Answer
$\mathrm{u}$ belongs to the plane spanned by the columns of A.
Work Step by Step
We check whether $\mathrm{A}\mathrm{x}=\mathrm{u}$ has a solution.
If it does, then $\mathrm{u}$ is a linear combination of the columns of A.
If so, then u belongs to the plane spanned by the columns of A.

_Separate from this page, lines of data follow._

-- ==== Sys2Proof/Certificates/Slice0/Obligations.lean ====
section
/-! DEFINITION. The statements for the provers. In them `s.dev.silent` is the device as a command finds it, `settle` brings
owed work to its end, and times are in ticks of 25 ns: 40 to the microsecond, 40,000 to the millisecond. -/
open Sys2Proof Sys2Proof.Machine

/-- R366, R367, R373: a doorbell write moves the doorbell index of an enabled ring and nothing else; on a disabled
ring it is ignored; an index at or above the ring's size is counted and, where none was told within the last second,
raised. After a head doorbell EQ_OVERFLOW is posted where events were lost, EQ has a free slot and the function is not
in D3hot. -/
def Obligations.DoorbellWrites : Prop :=
  ∀ s : State, s.dev.still → s.dev.coreRuns = true →
    let d := s.dev.silent
    let bad := fun (r idx : Nat) =>
      (({ d with hqi := { d.hqi with dbErr := held 255 (d.hqi.dbErr + 1) } } : Dev).tell (0x017C * 256 + 166)).raise
        0x017C clsC 166 (doorbellOffset r) idx
    let served := fun (x : Dev) =>
      if x.hqi.eqLost ≠ 0 ∧ (x.ring 8).room = true ∧ x.hqi.d3hot = false then
        ({ x with hqi := { x.hqi with eqLost := 0 } } : Dev).raise 0x017D clsC 166 x.hqi.eqLost
          (x.hqi.eqLostSeq % 2 ^ 32)
      else x
    (∀ (n : Fin 4) (v : Word), (d.ring n.val).en = true → v.toNat % 2 ^ 16 < (d.ring n.val).entries →
      exec (.dbCqWrite n v) s = .next (s.put (d.modRing n.val (fun x => { x with dbIdx := v.toNat % 2 ^ 16 })))) ∧
    (∀ (n : Fin 4) (v : Word), (d.ring n.val).en = false → exec (.dbCqWrite n v) s = .next (s.put d)) ∧
    (∀ (n : Fin 4) (v : Word), (d.ring n.val).en = true → (d.ring n.val).entries ≤ v.toNat % 2 ^ 16 →
      d.mayTell (0x017C * 256 + 166) = true → d.roomFor 1 →
      exec (.dbCqWrite n v) s = .next (s.put (bad n.val (v.toNat % 2 ^ 16)))) ∧
    (∀ (r : Fin 7) (v : Word), d.roomFor 1 → (d.ring (4 + r.val)).en = true →
      v.toNat % 2 ^ 16 < (d.ring (4 + r.val)).entries → exec (.dbHeadWrite r v) s =
        .next (s.put (served (d.modRing (4 + r.val) (fun x => { x with dbIdx := v.toNat % 2 ^ 16 }))))) ∧
    (∀ (r : Fin 7) (v : Word), d.roomFor 1 → (d.ring (4 + r.val)).en = false →
      exec (.dbHeadWrite r v) s = .next (s.put (served d))) ∧
    (∀ (r : Fin 7) (v : Word), d.roomFor 2 → (d.ring (4 + r.val)).en = true →
      (d.ring (4 + r.val)).entries ≤ v.toNat % 2 ^ 16 → d.mayTell (0x017C * 256 + 166) = true →
      exec (.dbHeadWrite r v) s = .next (s.put (served (bad (4 + r.val) (v.toNat % 2 ^ 16)))))

/-- R365: a write of HQI_RING_CFG takes the size while the ring is stopped and the size is legal (a CC takes that of
its CQ, never its own) and the vector; with en it starts a stopped ring whose size and base are legal, with both
indices 0 and the lap that the device writes first, leaves en at 0 where they are not, and keeps an enabled ring as it
is; without en it stops the ring. Nothing else changes but that EQ_OVERFLOW may be posted (R373). -/
def Obligations.RingSetup : Prop :=
  ∀ (s : State) (r : Fin 11) (v : Word), s.dev.still → s.dev.coreRuns = true → s.dev.roomFor 1 →
    let d := s.dev.silent
    let n := bitsOf v.toNat 16 5
    let mapped := fun (x : Dev) =>
      if ringHasVec r.val then x.modRing r.val (fun x => { x with vec := bitsOf v.toNat 8 5 }) else x
    let sized := d.modRing r.val (fun x => { x with log2n := n })
    let paired := if r.val < 4 then sized.modRing (4 + r.val) (fun x => { x with log2n := n }) else sized
    let e := mapped (if (d.ring r.val).en = false ∧ ¬ (4 ≤ r.val ∧ r.val < 8) ∧ sizeLegal r.val n = true then paired else d)
    let size := (e.ring r.val).log2n
    let fits := sizeLegal r.val size = true ∧ (e.ring r.val).base + 2 ^ size * entrySize r.val ≤ 2 ^ 64
    let started := fun (x : Ring) =>
      { x with en := true, devIdx := 0, dbIdx := 0, lap := decide (4 ≤ r.val), stopped := false }
    ((d.ring r.val).en = false → fits →
      exec (.hqiRingEnable r v) s = .next (s.put (e.modRing r.val started).postOverflow)) ∧
    ((d.ring r.val).en = false → ¬ fits → exec (.hqiRingEnable r v) s = .next (s.put e.postOverflow)) ∧
    ((d.ring r.val).en = true → exec (.hqiRingEnable r v) s = .next (s.put e.postOverflow)) ∧
    exec (.hqiRingDisable r v) s = .next (s.put (e.modRing r.val (fun x => { x with en := false })))

/-- R384, R385, Table 14-12: PERST_N, a hot reset, a link down and a function-level reset close the ledger entries of
the open commands, drop the stages of theirs that wait for a boundary or for their bus, and return the HQI's ring
items and configuration space to their defaults, the first three its control items, vectors and MSI-X table and the
link speed too; HQI_LINK_RESET is raised, and nothing else changes. That a function-level reset keeps
Max_Payload_Size, ASPM Control and the AER status is the model's choice (log entry 8). -/
def Obligations.LinkEventsResetTheHqiAlone : Prop :=
  ∀ s : State, s.dev.still → s.dev.coreRuns = true → s.dev.roomFor 1 → s.dev.hqi.heldBack = [] →
    let d := s.dev.silent
    let closed := d.ledger.map (fun e =>
      if e.opened then { e with opened := false, status := 9, uptime := d.core.uptime } else e)
    let onBus := fun (x : BusItem) => match x.use with
      | .user _ => false
      | _ => true
    let onAvs := fun (x : AvsItem) => match x.use with
      | .user _ => false
      | _ => true
    let told := fun (kind : Nat) (h : Hqi) =>
      let shut : Dev := { d with ledger := closed, hqi := h,
                                 groups := d.groups.map (fun x => { x with pend := x.pend.filter (fun p => !p.ofCommand) }),
                                 pmbus := d.pmbus.map (fun m => { m with queue := m.queue.filter onBus }),
                                 avs := d.avs.map (fun m => { m with queue := m.queue.filter onAvs }) }
      Host.Outcome.next (s.put (shut.raise 0x017E clsC 166 (Config.linkKind kind) d.hqi.staged.length))
    let rings := { d.hqi with rings := ringsReset, staged := [], heldBack := [], rotation := 0, d3hot := false }
    let kept := { rings with func := { functionReset with payload256 := d.hqi.func.payload256,
                                                          aspmL1 := d.hqi.func.aspmL1 } }
    let cleared := { rings with expertEn := false, imod := 0, evtVec := evtVecsReset, msix := Vector.replicate 32 msixReset,
                                speed := 0, width := 0, func := functionReset, aer := 0 }
    exec .perstN s = told 0 cleared ∧ exec .hotReset s = told 1 cleared ∧ exec .linkDown s = told 2 cleared
      ∧ exec .functionLevelReset s = told 3 kept

/-- R358, R359, R360, R375: training sets the link's rate and width and the host's setting of the function, D3hot is
entered on a trained link and left again, where nothing was held back and no event was lost; a message that pends is
sent when its vector may send again, and nothing else changes. The setting comes with the training: log entry 8, the
model's choice. -/
def Obligations.LinkStates : Prop :=
  ∀ s : State, s.dev.still → s.dev.coreRuns = true →
    let d := s.dev.silent
    let sent := fun (x : Dev) => forAll (fun v x => x.sendPending v) (indices 32) x
    (∀ (rate : Fin 3) (up : LinkUp), exec (.linkTrained rate up) s = .next (s.put (sent
      { d with hqi := { d.hqi with speed := rate.val + 1, width := if up.two then 2 else 1, func := up.setup } }))) ∧
    (d.hqi.speed ≠ 0 → exec .d3hotEntry s = .next (s.put { d with hqi := { d.hqi with d3hot := true } })) ∧
    (d.hqi.d3hot = true → d.hqi.heldBack = [] → d.hqi.eqLost = 0 → exec .d3hotExit s =
      .next (s.put (sent { d with hqi := { d.hqi with d3hot := false, heldBack := [] } })))

/-- R361: a failed descriptor read at a ring's turn passes its slot, stops fetching from that ring, and is counted,
reported by AER and raised as HQI_DMA_ERROR; a failed read of the buffer of the one staged command ends it with
ABORTED_FAULT. R376: at the end of a moderation interval the owed message is sent, or pends where the vector may not
send, and a next interval begins. -/
def Obligations.HostReadFailuresAndModeration : Prop :=
  ∀ s : State, s.dev.still →
    let d := s.dev.silent
    let failed := fun (e : Dev) (what aer : Nat) =>
      ((({ e with hqi := { e.hqi with dmaErr := held 255 (e.hqi.dmaErr + 1), aer := e.hqi.aer ||| aer } } : Dev).emit (.uncorrectedAer aer)).raise
        0x017B clsB 166 what aer)
    (∀ (n : Fin 4) (aer : Word), d.fetchTurn = some n.val → d.roomFor 1 →
      exec (.dmaError (.descriptor n) aer) s = .next (s.put (failed
        (d.modRing n.val (fun r => { r with stopped := true, devIdx := (r.devIdx + 1) % r.entries })) n.val aer.toNat))) ∧
    (∀ (k : BitVec 32) (aer : Word) (c : OpenCmd), d.hqi.staged = [c] → c.fetch = k.toNat → d.roomFor 1 →
      exec (.dmaError (.staged k) aer) s =
        .next (s.put ((failed d c.desc.tag.toNat aer.toNat).finish k.toNat stAborted []))) ∧
    (∀ vec : Fin 32, d.coreRuns = true → d.core.uptime < 2 ^ 64 → d.hqi.msix[vec].hushed < 2 ^ 64 →
      d.hqi.msix[vec].owed = true → d.hqi.d3hot = false →
      let e := (d.until d.hqi.msix[vec].hushed).modVec vec.val (fun x => { x with owed := false })
      let next := fun (x : MsixVec) => { x with owed := false, hushed := e.core.uptime + e.hqi.imod * 40 }
      exec (.msixModerationEnd vec) s = .next (s.put (if e.hqi.imod = 0 ∨ e.mayMessage vec.val = false
        then e.message vec.val else (e.message vec.val).modVec vec.val next)))

/-- R388 to R391, Table 14-16: while the core runs, a frame of the safety port is answered in the next frame and does
what its command says: nothing (NOP), a word of BAR2 with its high half latched (READ_LO), that half (READ_HI), the
heartbeat with its acknowledgement and consent (HEARTBEAT), the state word (STATUS). A frame with a wrong pattern, and
a discarded frame told about within the last second, change nothing but the port. That HEARTBEAT answers after its own
acknowledgement, that HEARTBEAT alone ends sp_silent and that READ_LO does not look at payload bits [19:18] are the
model's choice (log entry 51). -/
def Obligations.SafetyPortFrames : Prop :=
  ∀ s : State, s.dev.still → s.dev.coreRuns = true →
    let d := s.dev.silent
    (∀ p, exec (.spNop p) s = .next (s.put (d.spFrame d 0 0x0 0))) ∧
    (∀ p : BitVec 20, bitsOf p.toNat 0 18 < 0x400 → exec (.spReadLo p) s = .next (s.put (d.spFrame d 4 0x1 0))) ∧
    (∀ p : BitVec 20, 0x400 ≤ bitsOf p.toNat 0 18 →
      let a := 4 * bitsOf p.toNat 0 18
      (d.wide a).isSome = true → a % 8 = 0 → exec (.spReadLo p) s = .next (s.put (d.spFrame
        (d.modSp (fun x => { x with wordAt := a + 4, wordHi := d.mirror (a + 4),
                                    readLatch := d.mirror a / 2 ^ 16 % 2 ^ 16 })) 0 0x1 (d.mirror a)))) ∧
    (∀ p : BitVec 20, 0x400 ≤ bitsOf p.toNat 0 18 →
      let a := 4 * bitsOf p.toNat 0 18
      ¬ (a % 8 = 0 ∧ (d.wide a).isSome = true) → a ≠ d.sp.wordAt → exec (.spReadLo p) s = .next (s.put (d.spFrame
        (d.modSp (fun x => { x with readLatch := d.mirror a / 2 ^ 16 % 2 ^ 16 })) 0 0x1 (d.mirror a)))) ∧
    (∀ p, exec (.spReadHi p) s = .next (s.put (d.spFrame d 0 0x2 d.sp.readLatch))) ∧
    (∀ p : BitVec 20,
      let left := if bitOf p.toNat 16 then d.il.sirq.filter (· != bitsOf p.toNat 0 16) else d.il.sirq
      exec (.spHeartbeat p) s = .next (s.put (d.spFrame
        { d with il := { d.il with spBeat := d.core.uptime, spSilent := false,
                                   spHold := d.il.spHold && !bitOf p.toNat 17, sirq := left } } 0 0x3 (left.headD 0)))) ∧
    (∀ p, exec (.spStatus p) s = .next (s.put (d.spFrame d 0 0x6 d.spStatusWord))) ∧
    (∀ p, p ≠ 0x5A5A5 → exec (.spHalt p) s = .next (s.put (d.spFrame d 5 0x4 0))) ∧
    (∀ p, p ≠ 0xA5A5A → exec (.spEnterSingleLine p) s = .next (s.put (d.spFrame d 5 0x5 0))) ∧
    (∀ cmd : BitVec 4, d.mayTell (0x017F * 256 + 167) = false → exec (.spBadFrame .crc cmd) s =
      .next (s.put (d.spFrame (d.modSp (fun x => { x with discarded := (x.discarded + 1) % 2 ^ 32,
                                                          crcErr := held 255 (x.crcErr + 1) })) 1 cmd.toNat 0))) ∧
    (∀ cmd : BitVec 4, d.mayTell (0x017F * 256 + 167) = false → exec (.spBadFrame .length cmd) s =
      .next (s.put (d.spFrame (d.modSp (fun x => { x with discarded := (x.discarded + 1) % 2 ^ 32,
                                                          lenErr := held 255 (x.lenErr + 1) })) 2 cmd.toNat 0)))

Reduce the augmented matrix $[\mathrm{A}\ \mathrm{x}]$
$\left[\begin{array}{lll}
3 & -5 & 0\\
-2 & 6 & 4\\
1 & 1 & 4
\end{array}\right]\left(\begin{array}{l}
+\mathrm{r}_{2}.\\
.\\
.
\end{array}\right)\sim\left[\begin{array}{lll}
1 & 1 & 4\\
-2 & 6 & 4\\
1 & 1 & 4
\end{array}\right]\left(\begin{array}{l}
..\\
+2\mathrm{r}_{1}.\\
-\mathrm{r}_{1}.
\end{array}\right)\sim$
$\sim\left[\begin{array}{lll}
1 & 1 & 4\\
0 & 8 & 12\\
0 & -8 & -12
\end{array}\right]\left(\begin{array}{l}
..\\
.\\
+\mathrm{r}_{2}.
\end{array}\right)\sim\left[\begin{array}{lll}
1 & 1 & 4\\
0 & 8 & 12\\
0 & 0 & 0
\end{array}\right]\left(\begin{array}{l}
..\\
\div 8.\\
.
\end{array}\right)\sim$
$\sim\left[\begin{array}{lll}
1 & 1 & 4\\
0 & 1 & 3/2\\
0 & 0 & 0
\end{array}\right]\left(\begin{array}{l}
-r_{2}.\\
.\\
.
\end{array}\right)\sim\left[\begin{array}{lll}
1 & 0 & 5/2\\
0 & 1 & 3/2\\
0 & 0 & 0
\end{array}\right]$
The equation has a solution, so
$\mathrm{u}$ belongs to the plane spanned by the columns of A.